Multivariance spread

Lists the individual sigmas for multiple groups. In this example the values are 0.16A and 0.41A (check the screenshot to see that the second group account for the "wing" of the overall distribution). Notice that the first is a little less than the "single variance spread" (which will be biased towards higher values as it tries to account for the outliers), and the second is much smaller than predicted outlier shift, once again emphasizing that r.m.s.d. is heavily influenced by outliers.

Multivariance completeness

In our example, the two fractions are roughly 75% and 25%. Of course, these are approximate. You can probably say that in this case the second group of atoms is rather substantial (i.e. more than just a percent or two), but that is probably all you can say. The total may exceed 100%.

Number of outliers

This is the absolute number of atoms not accounted for by multivariance fit.
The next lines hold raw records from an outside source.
-- ==== Sys2Proof/Certificates/Slice0/Obligations.lean ====
section
/-! DEFINITION. The statements about this model, one definition each. -/

open Sys2Proof Sys2Proof.Machine

/-- A step with a command at the front of the queue is that command's effect on the state with the queue's rest
(95_what_each_step_holds: each step is whole and indivisible). -/
def Obligations.StepRunsTheFrontCommand : Prop :=
  ∀ (c : Instr) (q : List Instr) (s : State), step { s with pending := c :: q } = exec c { s with pending := q }

/-- With no command waiting, a step is one A-cycle of AON outside cold reset: the count of A-cycles advances, and at most four queued
events of the record leave the islands, oldest first and each island's in order. An inbound access that waited for a wake is served
then; with none waiting, or while the ports do not serve, nothing outside AON changes, and in cold reset nothing at all (DESIGN
CHOICE, log 10; R346, R355). -/
def Obligations.EmptyQueueStepIsOneCycle : Prop :=
  ∀ s : State, s.pending = [] → ∃ t, step s = .next t
    ∧ (s.boot.phase = .cold → t = s)
    ∧ (s.ports.inq = [] ∨ operating s = false → t = { s with aon := t.aon }
      ∧ (s.boot.phase ≠ .cold → t.aon.fc = { s.aon.fc with acyc := s.aon.fc.acyc + 1 } ∧ t.aon.zt.q = (ztSplit 4 [] s.aon.zt.q).2))
    ∧ (operating s = true → t = drainIn (idleCycle s) ∧ t.aon.fc.acyc = s.aon.fc.acyc + 1)

/-- Every well-formed command goes on to a next state: nothing stops the block (the spec names no stop, R76, R330). A command that
is not of the table (an event of a reserved source, a BYPASS with another instruction's opcode) is refused by name, and no other
command is refused. -/
def Obligations.WellFormedCommandsRun : Prop :=
  (∀ (c : Instr) (s : State), c.wf = true → ∃ t, exec c s = .next t)
  ∧ (∀ (c : Instr) (s : State), exec c s = .refused .illFormed ↔ c.wf = false)

/-- A register write reaches its register only while the MMIO target is ready (R357); a write that waits changes nothing (log 11). -/
def Obligations.WritesWaitUntilReady : Prop :=
  ∀ (s : State) (c : Instr) (off : Nat) (ns sec : Bool), regWrite s c = some (off, ns, sec) → mmioReady s = false →
    exec c s = .next s

/-- R335: in SAFE a write outside the pages of the collector and of Zoetrope is answered and changes nothing. -/
def Obligations.SafeServesOnlyTheCollectorPages : Prop :=
  ∀ (s : State) (c : Instr) (off : Nat) (ns sec : Bool), regWrite s c = some (off, ns, sec) → mmioReady s = true →
    s.aon.fc.st = .safe → (off < 0x2000 ∨ 0x4000 ≤ off) → exec c s = .next (emit s (.mmio 0 0))

/-- R322: a non-secure write of a secure register changes no register: it raises one world notice of path 0, a write, with the
register's offset, and is answered OKAY. -/
def Obligations.NonSecureWriteOfSecureRegister : Prop :=
  ∀ (s : State) (c : Instr) (off : Nat), regWrite s c = some (off, true, true) → mmioReady s = true →
    (s.aon.fc.st = .safe → 0x2000 ≤ off ∧ off < 0x4000) →
    ∃ t, exec c s = .next (emit t (.mmio 0 0)) ∧ t = { s with aon := t.aon, fresh := t.fresh }
      ∧ t.aon.wn.valid = true ∧ t.aon.wn.count = min (s.aon.wn.count + 1) 65535
      ∧ (s.aon.wn.valid = false → t.aon.wn.path = 0 ∧ t.aon.wn.op = 1 ∧ t.aon.wn.addr = BitVec.ofNat 52 off)
      ∧ Crosses s t 0x05 off (2 ^ 31 + 2 ^ 25 + t.aon.wn.count) 0x2C

/-- A step with a command in front takes exactly that command out of the queue. -/
def Obligations.StepTakesOneCommand : Prop :=
  ∀ (c : Instr) (q : List Instr) (s t : State), step { s with pending := c :: q } = .next t → t.pending = q

/-- Every sparse table and stage memory are in canonical form after reset. -/
def Obligations.ResetTablesAreCanonical : Prop := Canon State.reset

/-- Every step keeps every sparse table and stage memory in canonical form. -/
def Obligations.StepKeepsTablesCanonical : Prop :=
  ∀ s t : State, Canon s → step s = .next t → Canon t

/-- No command but IMAGE_LOCK puts an image into force: every other command leaves the image as it is, or a reset removes it
(R40, R41). -/
def Obligations.OnlyImageLockSetsTheImage : Prop :=
  ∀ (c : Instr) (s t : State), (∀ b, c ≠ .imageLock b) → exec c s = .next t → t.img = s.img ∨ t.img = none

/-- Stage memory keeps every byte under every command but those that store to it, complete a line or a record in it, or begin
a reset or the safe state (`mayTouchStage`). -/
def Obligations.StageMemoryKeptByOtherCommands : Prop :=
  ∀ (c : Instr) (s t : State), mayTouchStage c = false → exec c s = .next t → t.stage.mem = s.stage.mem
In this example it is only 6 atoms, indicating that the vast majority of things can be accounted for by assuming just two groups of atoms shifting by different amount. This parameter is not too reliable. It is obtained by subracting the sum of analytically evaluated areas under individual weighted Maxwell-Boltzmann distributions from unity. Because fitting by multiple distributions is an ill-conditioned problem, so is this parameter. Sometimes it becomes negative, which the program will report.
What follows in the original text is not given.